Lonmin may face capital-raising dilemma

[miningmx.com] – ANALYSTS writing about the prospects for Lonmin in the wake of the five-and-a-half month strike over wages were sanguine about the firm, although one analyst said it faced a dilemma of growth versus shareholder returns.

JP Morgan Cazenove analyst, Allan Cooke, said he’s comfortable Lonmin has the ability to climb out of the strike effects.

“The group bore the brunt of the AMCU [Association of Mineworkers & Construction Union] strike and remains highly geared to PGM [platinum group metal] prices, in our numbers,’ Cooke said in a note dated July 25.

“Investor uncertainty should ease as production normalises and our forecast higher PGM basket price should assist a recovery in the group’s battered rating,’ he added.

Shares in Lonmin have been savaged this year. Since February 28, they were nearly 50% weaker, but have since recovered slightly after hitting a 12-month low in early July.

As of June 30, the company had a net debt/cash position of exactly: nil.

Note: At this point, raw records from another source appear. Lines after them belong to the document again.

-- ==== Sys2Proof/Machine/Bits.lean ====
section
/-! DEFINITION. Fields of words, longer values made of words (R3), octets packed in words (R4), sign extension and
the cyclic redundancy checks (R728, R752). -/

namespace Sys2Proof.Machine

/-- The field of bits `hi` down to `lo` as a number. -/
def fld (w : Word) (hi lo : Nat) : Nat := w.toNat / 2 ^ lo % 2 ^ (hi + 1 - lo)

/-- Bit `i` of a word. -/
def bit (w : Word) (i : Nat) : Bool := w.getLsbD i

/-- A word from a number, modulo 2^24. -/
def wd (n : Nat) : Word := BitVec.ofNat 24 n

/-- The word with the field of bits `hi` down to `lo` replaced. -/
def setFld (w : Word) (hi lo v : Nat) : Word :=
  let m := (2 ^ (hi + 1 - lo) - 1) * 2 ^ lo
  (w &&& ~~~(wd m)) ||| wd (v % 2 ^ (hi + 1 - lo) * 2 ^ lo)

/-- The word with bit `i` set to `b`. -/
def setBit (w : Word) (i : Nat) (b : Bool) : Word := setFld w i i (if b then 1 else 0)

/-- Division rounding up; by 0 it acts as by 1. -/
def ceilDiv (a b : Nat) : Nat := (a + (max b 1 - 1)) / max b 1

/-- 1 for true. -/
def b2n (b : Bool) : Nat := if b then 1 else 0

/-- A 48-bit value from its words, the most significant first (R3). -/
def long (hi lo : Word) : Long := hi ++ lo

def hiWord (x : Long) : Word := x.extractLsb' 24 24
def loWord (x : Long) : Word := x.extractLsb' 0 24

/-- A 48-bit value from a number, modulo 2^48. -/
def ln (n : Nat) : Long := BitVec.ofNat 48 n

/-- Is short time `a` after short time `b` (R309: the difference modulo 2^48 is in 1 to 2^47 − 1)? -/
def after (a b : Long) : Bool :=
  let d := (a - b).toNat
  decide (0 < d) && decide (d < 2 ^ 47)

/-- The three octets of a word, first in order at bits [23:16] (R4). -/
def octets (w : Word) : List Byte := [w.extractLsb' 16 8, w.extractLsb' 8 8, w.extractLsb' 0 8]

/-- Octet `i` of a row of words given by a reader (R4). -/
def octetAt (f : Nat → Word) (i : Nat) : Byte :=
  let w := f (i / 3)
  if i % 3 = 0 then w.extractLsb' 16 8 else if i % 3 = 1 then w.extractLsb' 8 8 else w.extractLsb' 0 8

/-- Three octets as a word, missing ones 0 (R4). -/
def packOctets : List Byte → List Word
  | [] => []
  | [a] => [a ++ (0 : Byte) ++ (0 : Byte)]
  | [a, b] => [a ++ b ++ (0 : Byte)]
  | a :: b :: c :: r => (a ++ b ++ c) :: packOctets r

/-- The number whose octets, most significant first, are given. -/
def octetsToNat (l : List Byte) : Nat := l.foldl (fun n b => n * 256 + b.toNat) 0

/-- The `n` octets of a number, most significant first. -/
def natToOctets : Nat → Nat → List Byte
  | 0, _ => []
  | n + 1, v => BitVec.ofNat 8 (v / 256 ^ n) :: natToOctets n v

/-- `n` steps of a reflected 32-bit check with the reflected polynomial. -/
def crc32Steps (poly : BitVec 32) : Nat → BitVec 32 → BitVec 32
  | 0, c => c
  | n + 1, c => crc32Steps poly n (if c.getLsbD 0 then (c >>> 1) ^^^ poly else c >>> 1)

/-- One octet into a reflected 32-bit check. -/
def crc32Octet (poly : BitVec 32) (c : BitVec 32) (b : Byte) : BitVec 32 :=
  crc32Steps poly 8 (c ^^^ b.setWidth 32)

/-- The reflected polynomial of CRC-32, #04C1_1DB7. -/
def polyCrc32 : BitVec 32 := 0xEDB88320

/-- The reflected polynomial of CRC-32C, #1EDC_6F41. -/
def polyCrc32c : BitVec 32 := 0x82F63B78

/-- CRC-32 as the IEEE 802.3 FCS: preset to ones, result complemented. -/
def crc32Of (l : List Byte) : BitVec 32 := ~~~(l.foldl (crc32Octet polyCrc32) 0xFFFFFFFF)

/-- CRC-32C, preset to ones, result complemented. -/
def crc32cOf (l : List Byte) : BitVec 32 := ~~~(l.foldl (crc32Octet polyCrc32c) 0xFFFFFFFF)

/-- `n` steps of CRC-16 (polynomial #1021), most significant bit first (R752). -/
def crc16Steps : Nat → BitVec 16 → BitVec 16
  | 0, c => c
  | n + 1, c => crc16Steps n (if c.getLsbD 15 then (c <<< 1) ^^^ 0x1021 else c <<< 1)

/-- One octet into CRC-16. -/
def crc16Octet (c : BitVec 16) (b : Byte) : BitVec 16 :=
  crc16Steps 8 (c ^^^ (b.setWidth 16 <<< 8))

/-- CRC-16 of octets, preset to #FFFF, no final inversion (R752). -/
def crc16Of (l : List Byte) : BitVec 16 := l.foldl crc16Octet 0xFFFF

/-- Population count. -/
def popCount (w : Word) : Nat := (List.range 24).foldl (fun n i => n + b2n (w.getLsbD i)) 0

/-- A signed number from a field of `n` bits. -/
def signed (n v : Nat) : Int := if v < 2 ^ (n - 1) then (v : Int) else (v : Int) - (2 ^ n : Nat)

/-- A counter that saturates at the top of `n` bits (R11). -/
def satInc (n : Nat) (w : Word) : Word := if w.toNat + 1 < 2 ^ n then w + 1 else wd (2 ^ n - 1)

/-- Saturating addition at the top of 24 bits (R11). -/
def satAdd (w : Word) (k : Nat) : Word := if w.toNat + k < 2 ^ 24 then wd (w.toNat + k) else wd (2 ^ 24 - 1)

end Sys2Proof.Machine
end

In other words, its cash of $586m was exactly balanced by debt of $586m. And as it sets about ramping-up production, in which it must also replenish its inventories, it will almost certainly slide into a net debt position.

Other analysts agree Lonmin is in a position to recover.

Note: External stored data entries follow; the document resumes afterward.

/-- The station clock beside its registers. -/
structure Clock where
  /-- Network time in units of 2^-72 s (R307, R311). -/
  time : Nat := 0
  /-- Core cycles since the last station tick, 0 to 11 (R325). -/
  phase : Nat := 0
  /-- The addend in force (R311). -/
  add : Nat := 0x112E0BE826D7
  /-- The core cycle of a change of rate not yet in ADD. -/
  addPend : Option Nat := none
  slewing : Bool := false
  /-- Ticks left of the running slew. -/
  slewTicks : Nat := 0
  /-- The core cycle at which the last slew ended (R321). -/
  slewEnd : Option Nat := none
  lock : LockState := .free
  /-- The core cycle of entry to the lock state. -/
  entered : Nat := 0
  /-- Measurements taken since that entry: core cycle and magnitude in ns, newest first. -/
  taken : List (Nat × Nat) := []
  /-- Consecutive OUT measurements. -/
  outRun : Nat := 0
  /-- The core cycle of the last measurement taken. -/
  lastTaken : Nat := 0
  ever : Bool := false
  refused : Bool := false
  /-- Event 19 has been raised since SC_OUTCNT was read. -/
  outTold : Bool := false
  /-- The reference offset waits for delivery to the synthesisers (R315). -/
  refPend : Bool := false
  /-- Latched full times (96 bits) per reader: shunter id, 64 for the host (R326). -/
  latches : SMap Nat := []
  /-- Compare units whose next firing carries SKIP = 1 (R329). -/
  cmpSkip : SMap Bool := []
deriving DecidableEq, Repr

/-! ### Modes, power domains, reset and the RTC (R623–R662) -/

/-- The eight modes (Table 15-1). -/
inductive Mode where
  | off | keepalive | dormant | start | provision | service | island | maintenance
deriving DecidableEq, Repr

/-- The power controller and the supplies it sees. -/
structure Power where
  mode : Mode := .start
  /-- PW_MODE.RECOV (R628). -/
  recov : Bool := false
  /-- The target of an accepted mode request that has not completed. -/
  modeReq : Option Mode := none
  /-- PW_MODESTAT: outcome and target of the last mode request. -/
  modeStat : Status := .ok
  modeTarget : Nat := 0
  /-- The domains wanted by an accepted domain request that has not taken effect. -/
  domReq : Option (BitVec 32) := none
  domStat : Status := .ok
  /-- Domains on, in retention (bit d is domain d). -/
  don : BitVec 32 := 0xC007FFFF
  dret : BitVec 32 := 0
  /-- An entry to DORMANT (Table 15-4) has been accepted and is not complete. -/
  sleep : Bool := false
  /-- The core cycle at which each domain was last powered up. -/
  onAt : SMap Nat := []
  /-- Wake sources that fired, as PW_WAKEEN [23:18]; held during entry (R635). -/
  wakeHeld : BitVec 6 := 0
  /-- RTC seconds at the end of entry to DORMANT. -/
  sleptFrom : Nat := 0
  /-- The device is held in reset, with the cause it will show at release, since a core cycle. -/
  inReset : Option (BitVec 4) := none
  resetAt : Nat := 0
  /-- A RESET_N hold is being measured (R643, R645). -/
  pinHold : Bool := false
  cause : BitVec 4 := 0
  /-- RESET_N is low. -/
  resetLow : Bool := false
  /-- PFAIL_N is low (R649). -/
  pfailLow : Bool := false
  /-- VDD_IO and VDD_AON are good. -/
  ioAonGood : Bool := true
  /-- The other main supplies and the TCXO are good. -/
  mainGood : Bool := true
  /-- BKP runs on VBAT. -/
  onVbat : Bool := false
  vbatGood : Bool := true
  supplyEn : Bool := true
  /-- A KEEPALIVE wake source raised SUPPLY_EN. -/
  kaWake : Bool := false
  /-- The RTC interface is locked (R657). -/
  rtcLocked : Bool := false
  /-- A brown-out, a stopped crystal or a discarded command to record at the next START. -/
  noteVbat : Bool := false
  noteDisc : Bool := false
deriving DecidableEq, Repr

/-- The real-time clock (R651–R656). -/
structure Rtc where
  sec : Nat := 0
  sub : Nat := 0
  /-- Crystal pulses of the present trim window, 0 to 4,194,303 (R652). -/
  win : Nat := 0
  /-- Phase of the crystal against the core clock: the remainder of pulses times 3 GHz. -/
  phase : Nat := 0
  /-- A staged command: false LOAD, true SYNC (R655). -/
  staged : Option Bool := none
  stopped : Bool := false
  /-- SEC has become equal to the alarm while it was armed (R656). -/
  almDue : Bool := false
deriving DecidableEq, Repr

/-! ### The yard (R385–R436, R755) -/

/-- An uncorrectable error that a wagon's reading meets, and whether its W0 can still be read (R434). -/
inductive WagonEcc where
  | good | bodyBad | w0Bad
deriving DecidableEq, Repr

/-- A wagon in a queue (Table 09-1) with what the yard keeps beside its words. -/
structure Wagon where
  w0 : Word
  w1 : Word
  w2 : Word
  w3 : Word
  w4 : Word
  w5 : Word
  /-- T_acc, the stamp of acceptance (R394). -/
  acc : Long
  /-- Attempts made (Table 06-9). -/
  att : Nat := 0
  /-- The occurrences reserved for a TT wagon: ASNs, rising (R279). -/
  claims : List Nat := []
  /-- The multicast record and target index of a copy (R425). -/
  copy : Option (Nat × Nat) := none
  /-- Taken for an attempt or a sending not yet decided (QPKT.INFLIGHT). -/
  taken : Bool := false
  /-- Named by a QFLUSH while taken (R407). -/
  flushed : Bool := false
  /-- Paths that have taken it, and paths that have sent it (R457). -/
  takenA : Bool := false
  takenB : Bool := false
  sentA : Bool := false
  sentB : Bool := false
  /-- The sequence number of a PR wagon of a BACKHAUL queue (R463). -/
  prSeq : Option Nat := none
  /-- The yard's own number of the wagon, by order of acceptance. -/
  id : Nat := 0
  ecc : WagonEcc := .good
deriving DecidableEq, Repr

/-- A packet of a word queue (R419). -/
structure Packet where
  stamp : Long
  words : List Word
deriving DecidableEq, Repr

/-- A word queue's packets, its last stamp and its pointers, each kept twice (R422, R424). -/
structure WordQueue where
  packets : List Packet := []
  last : Option Long := none
  rd : Nat := 0
  rdDup : Nat := 0
  wr : Nat := 0
  wrDup : Nat := 0
deriving DecidableEq, Repr

/-- The record of one buffer cell (R395); `link` is none for the last cell of a chain. -/
structure CellRec where
  alloc : Bool := false
  pool : Fin 3 := 0
  first : Bool := false
  ref : Nat := 0
  link : Option Nat := none
deriving DecidableEq, Repr

/-- A credit shaper and its shadow (R411–R413). -/
structure Shaper where
  idle : Nat := 0
  send : Nat := 0
  burst : Nat := 0
  credit : Int := 0
  newIdle : Option Nat := none
  newSend : Option Nat := none
  newBurst : Option Nat := none
  newCredit : Option Int := none
deriving DecidableEq, Repr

Seten Naidoo, an analyst for Standard Bank Group Securities, said Lonmin was his company’s preferred platinum pick, again on its ability to bounce back and leverage to higher platinum prices.

“In our view, the current management team is well positioned to maintain the momentum of the operational turnaround post labour strikes and drive returns for all stakeholders,’ he said.

Said Edward Sterck, an analyst for BMO: “As after the previous strike, Lonmin appears to have a good handle on the restart process and we see a projected quick return to a free cash flow positive position as definitely a positive’.

As can be expected, however, there isn’t universal agreement on the prognosis for Lonmin.

Andrew Byrne, an analyst for Barclays Capital thinks Lonmin’s management faces some uncomfortable questions in respect of its medium-term strategic plans.

He thinks Lonmin will struggle to reach normal production levels in the first quarter of its 2015 financial year as forecast last week by CEO Ben Magara and that in the absence of PGM price recovery, underlying debt will sink to $325m.

The ramp-up process has also been slower than projected and although 90% of Lonmin’s staff have returned after the strike, there’s still some 2,700 employees who declined to make the trip back to Rustenburg.

He also believes the company will struggle to finance its medium-term production plans because its estimate of stay-in-business capital of $250m for some 750,000 oz/year of PGM production is an under-estimation.

In order to maintain that output, it will have to spend $775m, said Byrne. “With underlying net debt position of $325m (post pipeline rebuild), and in the absence of a material increase in PGM prices, we believe that Lonmin does not have the ability to fund its medium term stay-in-business capital.

“We therefore suggest that the company faces a dilemma of raising capital to develop brownfield projects that generate negative IRRs [internal rate of return or the rate of growth a certain capital project is estimated to generate] at spot real PGM prices, or revise down the footprint and long-term production profile of the company,’ he said.